theorem region_last {c : Ctx} (h : c.g.region = none ∨ c.g.live &&& ~~~c.act ≠ 0) : (c.g.region.isSome && decide (c.g.live &&& ~~~c.act = 0)) = false := by
  rcases h with h | h
  · rw [h]; rfl
  · rw [decide_eq_false h, Bool.and_false]

theorem exitRes_plain {c : Ctx} (hq : c.g.key.isSome → keyQueue c.g = []) (h : c.g.region = none ∨ c.g.live &&& ~~~c.act ≠ 0) :
    exitRes c = { s := exited c c.s, gone := c.act } := by
  unfold exitRes Ctx.key
  cases hk : c.g.key.isSome with
  | true => rw [hq hk]; rfl
  | false => rw [region_last h]; rfl

/-- A lane that runs and is not among the active ones keeps the group and the barriers of its team. -/
theorem exited_left {c : Ctx} {s : State} (hf : findGroup s c.g.who = some c.g) (hk : c.g.key = none) {l : Nat} (hl : l < 32)
    (hact : hasLane c.act l = false) (hrun : (c.g.lane l).st = .running) :
    exited c s = modGroup s c.g.who fun g => exitLanes g c.act := by
  have hlane : (exitLanes c.g c.act).lane l = c.g.lane l := by rw [lane_exitLanes _ _ hl, hact]; rfl
  have hf1 : findGroup (modGroup s c.g.who fun g => exitLanes g c.act) c.g.who = some (exitLanes c.g c.act) := by
    rw [findGroup_modGroup_same _ _ _ (keepsPlace_exitLanes c.act).who, hf]; rfl
  have hlive : (exitLanes c.g c.act).live ≠ 0 := ne_zero_of_hasLane (l := l) (by rw [hasLane_live _ hl, hlane, hrun]; rfl)
  have hmem : (exitLanes c.g c.act).lane l ∈ (exitLanes c.g c.act).lanes := by
    rw [hlane]
    exact List.mem_map.mpr ⟨l, (mem_lanes32 l).mpr hl, by rw [hact]; rfl⟩
  unfold exited
  rw [endIfEmpty_left hf1 hlive]
  exact settleBarriers_held (g := exitLanes c.g c.act) (firstWhere_mem _ _ _ hf1).1 hk hmem (by rw [hlane]; exact hrun)

/-- Settles O23: the lanes leave, and with its last lane the group ends; an open region's gate is released first. -/
theorem exitTakesLanesOut : Obligations.ExitTakesLanesOut := by
  unfold Obligations.ExitTakesLanesOut
  intro s c h hq
  obtain ⟨hf, hcs, hct⟩ := issuer_find s c h.path
  subst hcs
  have hr := Reached.filled h (filled_exit c)
  refine ⟨fun hk hdue ⟨l, hl, hact, hrun⟩ => ?_, fun hreg hlast => ?_, fun r hreg hk hlast hp hready => ?_⟩
  · have hleft : c.g.live &&& ~~~c.act ≠ 0 := ne_zero_of_hasLane (l := l) (by
      rw [hasLane_and, hasLane_not _ _ hl, hact, hasLane_live _ hl, hrun]; rfl)
    refine leaves_completes (f := fun g => exitLanes g c.act) h (hr.own (keepsPlace_exitLanes c.act).who) (keepsPlace_exitLanes c.act) (exec_exit c.s) ?_ rfl hdue
    rw [show fillOps c .exit = c from filled_exit c, exitRes_plain hq (.inr hleft), exited_left hf hk hl hact hrun]
  · obtain ⟨he, hn⟩ := exit_next h (exitRes_plain hq (.inl hreg)) (exited_gone hf hlast)
    exact ⟨_, he, hn⟩
  · have hsent := sent_sentGate (g := c.g) hready
    have hcr := closeRes_done (after := exited c) (closeRegion_alone (lane := lowestLane c.path) hreg hready
      (pairMeet_alone (pc := c.pc) (m := c.path) (sig := r.sig) (by rw [← hct]; exact hp)))
    have hb : exitRes c = { s := exited c (modGroup (sentGate c.s c.g r.gate) c.g.who closedRegion), gone := c.path } := by
      unfold exitRes Ctx.key
      rw [hcr, hk, hreg, hlast]
      rfl
    have hf1 : findGroup (modGroup (sentGate c.s c.g r.gate) c.g.who closedRegion) c.g.who = some (closedRegion c.g) := by
      rw [findGroup_modGroup_same _ _ _ steady_closedRegion.who, findGroup_congr hsent.written.groups, hf]; rfl
    obtain ⟨he, hn⟩ := exit_next h hb (exited_gone hf1 hlast)
    refine ⟨_, he, hn, fun hst ⟨x, hx, hteam, hne⟩ p => ?_⟩
    have hu : noteScript c (uncur (exited c (modGroup (sentGate c.s c.g r.gate) c.g.who closedRegion))) =
        uncur (exited c (modGroup (sentGate c.s c.g r.gate) c.g.who closedRegion)) := by unfold noteScript; rw [hp]; rfl
    have hst' : ∀ u, findTeam (modGroup (sentGate c.s c.g r.gate) c.g.who closedRegion) c.g.team = some u → u.status ≠ .ended := fun u hfu => by
      rw [findTeam_congr (s := c.s) (t := modGroup (sentGate c.s c.g r.gate) c.g.who closedRegion) hsent.written.teams] at hfu
      rw [hct, teamOf, hfu] at hst
      exact hst
    obtain ⟨y, hy, hyw⟩ := (groupEnds_modGroup (w := c.g.who) (sentGate c.s c.g r.gate) c.g.who steady_closedRegion.who).others x.who hne
      ⟨x, hsent.written.groups.symm ▸ hx, rfl⟩
    rw [hu, hct]
    exact (exited_cell hf1 hlast hst' ⟨y, hy, (team_of_who hyw).trans hteam, hyw ▸ hne⟩ p).trans (hsent.puts.cells p)

end Sys2Proof.Machine
end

:: To do ::
Going through the listing above, copy out every line that has the string "hact".

:: Output ::
    (hact : hasLane c.act l = false) (hrun : (c.g.lane l).st = .running) :
  have hlane : (exitLanes c.g c.act).lane l = c.g.lane l := by rw [lane_exitLanes _ _ hl, hact]; rfl
    exact List.mem_map.mpr ⟨l, (mem_lanes32 l).mpr hl, by rw [hact]; rfl⟩
  refine ⟨fun hk hdue ⟨l, hl, hact, hrun⟩ => ?_, fun hreg hlast => ?_, fun r hreg hk hlast hp hready => ?_⟩
      rw [hasLane_and, hasLane_not _ _ hl, hact, hasLane_live _ hl, hrun]; rfl)
    rw [show fillOps c .exit = c from filled_exit c, exitRes_plain hq (.inr hleft), exited_left hf hk hl hact hrun]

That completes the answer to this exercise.